Он рассказывал подряд все школьные новости:
– Видел бы ты, какую полку смастерил Ильинский! Смеху было! Лёва говорит: «Боюсь, на ней книги стоять не будут». А Ильинский ему: «А мы её косо повесим, может тогда устоят?» А Левин такую марку раздобыл – Морозов прямо позеленел от зависти. Всё говорит: «Поменяемся, поменяемся», а Борис ни в какую. «Мне, говорит, она самому нужна, зачем я стану меняться?» И верно, чего ему меняться, если марка редкая? Ох, до чего Морозов прижимистый! Я бы на месте Бориса дал ему марку – век бы помнил. А Селиванов хотел тебе в подарок голубя послать, насилу отговорили. Ну что бы ты делал с голубем? Тебе лежать надо, а не голубей гонять…
Дима отвечал тихо, с видимым усилием. Я старалась сократить визит, но он несколько раз удерживал:
– Нет, не уходите… посидите ещё немножко!
Наконец я решительно поднялась и выразительно посмотрела на ребят. Они тоже встали.
– Приходите ещё, – попросил Дима. – Привет всем передайте… Марина Николаевна, может быть вы возьмёте мои тетради, в которых я в больнице делал уроки? Они ведь не проверены…

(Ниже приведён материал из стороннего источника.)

/-- After every step I is unchanged, or the instruction was a SetIndex and I is its operand zero-extended. [10_state.md
R31] -/
def Obligations.OnlySetIndexWritesIndex : Prop :=
  ∀ s t : State, step s = .next t →
  t.index = s.index ∨ ∃ nnn, s.fetched = some (.setIndex nnn) ∧ t.index = zext16 nnn

/-- After every step the stack is unchanged, or the instruction was a Call and the fetch address plus 2 was pushed, or
it was a Return and the top was popped into pc. [10_state.md R32, 10_state.md R33] -/
def Obligations.OnlyCallAndReturnMoveTheStack : Prop :=
  ∀ s t : State, step s = .next t →
  t.stack = s.stack ∨ (∃ nnn, s.fetched = some (.call nnn) ∧ t.stack = (s.pc + 2) :: s.stack) ∨
  (s.fetched = some .ret ∧ s.stack = t.pc :: t.stack)

/-- Whatever the state, every step leaves the delay timer and the sound timer exactly as they were. [10_state.md R34,
60_exceptions.md R254] -/
def Obligations.TimersNeverChange : Prop :=
  ∀ s t : State, step s = .next t → t.dt = s.dt ∧ t.st = s.st

/-- For every instruction and state: a register R22 does not list as written keeps its value; and if a register R22 does
not list as read is given any other value first, the instruction answers the same state but for that register, which
either was written with the same value in both runs or was left alone in both. [10_state.md R22, 10_state.md R24] -/
def Obligations.RegistersReadAndWrittenAsListed : Prop :=
  (∀ (i : Instr) (s t : State) (r : Reg), exec i s = .next t → r ∉ writtenRegs i → t.reg r = s.reg r) ∧
  (∀ (i : Instr) (s : State) (r : Reg) (v : Byte), r ∉ readRegs i →
    ∃ t t', exec i s = .next t ∧ exec i (s.setReg r v) = .next t' ∧ OnlyChanges [r] [] t t' ∧
      (t'.reg r = t.reg r ∨ (t.reg r = s.reg r ∧ t'.reg r = v)))

/-- After every step the output history is unchanged, or the instruction was Clear and ClearOutput was appended, or it
was a Draw and a Paint of the grid it left was appended. (D16 of the spec, log 10 and 11.) [10_state.md R44,
10_state.md R45, 92_eei_decisions.md D16] -/
def Obligations.HistoryGrowsByAtMostOneRequest : Prop :=
  ∀ s t : State, step s = .next t →
  t.history = s.history ∨ (s.fetched = some .clear ∧ t.history = s.history ++ [.clearOutput]) ∨
  ∃ x y n, s.fetched = some (.draw x y n) ∧ t.history = s.history ++ [.paint t.fb]

/-- If a state has a canonical memory (log 4), I at most 0xFFF, pc at most 0x10FE, both timers 0 and every stack entry
between 2 and 4096, then so has the state after a step. (R47 (a) and (f) speak of a tick and not of a state:
NoStepWritesMemory and HaltedCoreNeverChanges state them. The bound on pc rests on D15 and D21 of the spec, log 17
and 18.) [10_state.md R47, 10_state.md R29, 10_state.md R31, 10_state.md R34, 92_eei_decisions.md D15,
92_eei_decisions.md D21] -/
def Obligations.InvariantKeptByEveryStep : Prop :=
  ∀ s t : State, s.Inv → step s = .next t → t.Inv

/-- The state after reset has a canonical memory (log 4), I at most 0xFFF, pc at most 0x10FE, both timers 0 (D5 of the
spec, log 3) and no stack entry out of range. [10_state.md R46, 10_state.md R47, 92_eei_decisions.md D5] -/
def Obligations.InvariantHoldsAtReset : Prop :=
  State.reset.Inv

/-- After reset pc is 0x200, I is 0, the stack is empty, every pixel is false, the latch is none, the history is empty;
every general register and both timers are 0 (D4 and D5 of the spec, log 2 and 3); memory reads the 80 bytes of the
font at 0x050 to 0x09F (D7, PRESUMED, log 5) and 0 elsewhere (D6, log 4). [10_state.md R46, 70_reset_and_hazards.md
R280, 92_eei_decisions.md D4, 92_eei_decisions.md D5, 92_eei_decisions.md D6, 92_eei_decisions.md D7] -/
def Obligations.ResetStateAsListed : Prop :=
  State.reset.pc = 0x200 ∧ State.reset.index = 0 ∧ State.reset.stack = [] ∧
  (∀ r c, State.reset.fb.pixel r c = false) ∧ State.reset.halt = none ∧ State.reset.history = [] ∧
  (∀ r, State.reset.reg r = 0) ∧ State.reset.dt = 0 ∧ State.reset.st = 0 ∧ font.length = 80 ∧
  (∀ a, State.reset.mem.peek a = if 0x050 ≤ a ∧ a ≤ 0x09F then font.getD (a - 0x050) 0 else 0)

/-- For every canonical memory and every image of at most 3584 bytes, byte k of the image is what 0x200 + k reads after
load, every other address reads as before, the memory stays canonical, and nothing but memory changes.
[70_reset_and_hazards.md R286, 20_memory.md R68, 92_eei_decisions.md D19] -/
def Obligations.LoadCopiesImageVerbatim : Prop :=
  ∀ (s : State) (bytes : List Byte), s.mem.wf = true → bytes.length ≤ 3584 →
  (∀ k, k < bytes.length → (s.load bytes).mem.peek (0x200 + k) = bytes.getD k 0) ∧
  (∀ a, a < 0x200 ∨ 0x200 + bytes.length ≤ a → (s.load bytes).mem.peek a = s.mem.peek a) ∧
  (s.load bytes).mem.wf = true ∧ OnlyChanges [] [.mem] s (s.load bytes)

Я взяла тетрадки, и мы распрощались.
МЫ ПОВТОРЯЛИ ГЛАГОЛЫ
Дома я посмотрела эти тетради, по русскому языку и арифметике, и ещё раз удивилась: всё было выполнено с большой старательностью – и упражнения по грамматике, и задачи, и примеры.
В тетради по своему предмету я с истинным удовольствием поставила «пять», а другую передала Лидии Игнатьевне, которая преподавала в моём классе арифметику.
– Молодец какой! – сказала она, раскрыв тетрадку. Затем стала просматривать её сначала бегло, потом всё медленнее и внимательнее и, покачав головой, убеждённо повторила: – Просто молодчина! Простите, когда же это у него была операция? Шестого? Взгляните, эти задачи он решал накануне… Нет, знаете, что-то есть в этом мальчугане, помимо того, что он очень способный…
И я согласилась с ней.
Выздоровление Димы совпало с горячими днями: кончалась вторая четверть, то и дело проводились контрольные работы, и, кроме того, мы готовились к каникулам, к Новому году, к ёлке. У всех чудесное, радостное настроение. Бывают такие удачные дни, когда все неприятности и огорчения позади, а новых, кажется, вовсе никогда и не будет…
Попрежнему каждые три-четыре дня кто-нибудь навещал Диму, и однажды Борис сказал мне:
– А он ничего, Кирсанов, совсем даже не задаётся Просто у него характер такой, да? Странный характер – верно, Марина Николаевна?
Меня порадовало, что даже Борис, больше всех не любивший Диму, в конце концов понял: характер у всякого свой, у иного понятный и лёгкий, а у другого – потруднее, и нельзя по первым, внешним проявлениям судить о человеке.
Накануне Нового года я опять навестила Диму. Он уже мог ходить по комнате и снова сидел за уроками («Даже слишком много сидит, по-моему, – пожаловалась мне ещё в передней Евгения Викторовна. – Никак не оторвёшь. А я, знаете, беспокоюсь, не повредит ли ему – ведь столько часов за тетрадками!») Он поднялся мне навстречу, и я подумала, что в его взгляде, в выражении лица уже нет прежней замкнутости и вежливой отчуждённости. Весь его облик стал мягче, добрее, словно что-то растаяло в нём, хрустнул какой-то ледок.